BEGIN Listed records

-- ==== Sys2Proof/Config.lean ====
section
/-! DEFINITION. What an implementation fixes (the OPEN parameters of 00_scope.md R7 and R8, and the fixed ones of
R5 and R6) and the free values: what the spec leaves unspecified (93_implementation_defined.md section 2). -/

namespace Sys2Proof.Config

/-- `NODE_CAP` (00_scope.md R5). -/
abbrev nodeCap : Nat := 511

/-- `MAX_DEPTH`: no leaf of a tree of at most 511 nodes is deeper (00_scope.md R5). -/
abbrev maxDepth : Nat := 255

/-- The OPEN parameters of 00_scope.md R7 and R8: the capacities of the two buffers, and where a platform places
the register window and the buffers (20_memory.md R69). A machine is built with one value of this record and no
step changes it (notes/assumptions/1.md). -/
structure Params where
  ibufCap  : Nat
  obufCap  : Nat
  regBase  : Nat
  ibufBase : Nat
  obufBase : Nat
  deriving DecidableEq, Repr

/-- The ranges 00_scope.md R7 gives: `1 <= IBUF_CAP <= 2^32 - 1` and `4 <= OBUF_CAP <= 2^32 - 1`. -/
abbrev Params.Legal (p : Params) : Prop :=
  1 ≤ p.ibufCap ∧ p.ibufCap ≤ 2 ^ 32 - 1 ∧ 4 ≤ p.obufCap ∧ p.obufCap ≤ 2 ^ 32 - 1

/-- The parameters of the one instance that `State.reset` describes. DESIGN CHOICE (notes/assumptions/1.md): the
spec leaves all five OPEN, and no statement rests on these values. -/
def params : Params :=
  { ibufCap := 65536, obufCap := 65536, regBase := 0, ibufBase := 0x10000000, obufBase := 0x20000000 }

/-- What byte `a` of IBUF holds after power-up until the host writes it: unspecified (10_state.md R49, U2). -/
opaque freeIbufByte : Nat → Byte

/-- What byte `a` of OBUF holds since its `e`-th loss of contents (power-up, an error, DONE above OUT_LEN, a reset
that interrupts a command) until it is written: unspecified (10_state.md R32, 60_exceptions.md R209, U1, U2). -/
opaque freeObufByte : Nat → Nat → Byte

/-- The value of the `n`-th draw for a host read that R234 (d) leaves unspecified (U3). -/
opaque freeWord : Nat → Word

/-- The `n`-th draw for a `value` field the spec gives no value (`value = -`, U13). -/
opaque freeValue : Nat → Byte

/-- The `n`-th draw for a count or a weight that does not fit 32 bits. DESIGN CHOICE (notes/assumptions/29.md):
00_scope.md R11 and 40_frequency_tree_code.md R109 only derive that none arises within a command, and the spec states
no result for one. -/
opaque freeSum : Nat → Word

/-- The `n`-th draw for a `left` field the spec gives no value (`left = -`, U13). DESIGN CHOICE
(notes/assumptions/8.md): a node id, so that 511, the one 9-bit value that is none, is never drawn. -/
opaque freeLeft : Nat → NodeId

/-- The `n`-th draw for a `right` field the spec gives no value (`right = -`, U13). DESIGN CHOICE, as for `left`
(notes/assumptions/8.md). -/
opaque freeRight : Nat → NodeId

end Sys2Proof.Config
end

END Listed records

What is expected> Scan the records above for lines with the word "until". Then report how many there are, as a bare number.

Completed exercise> 2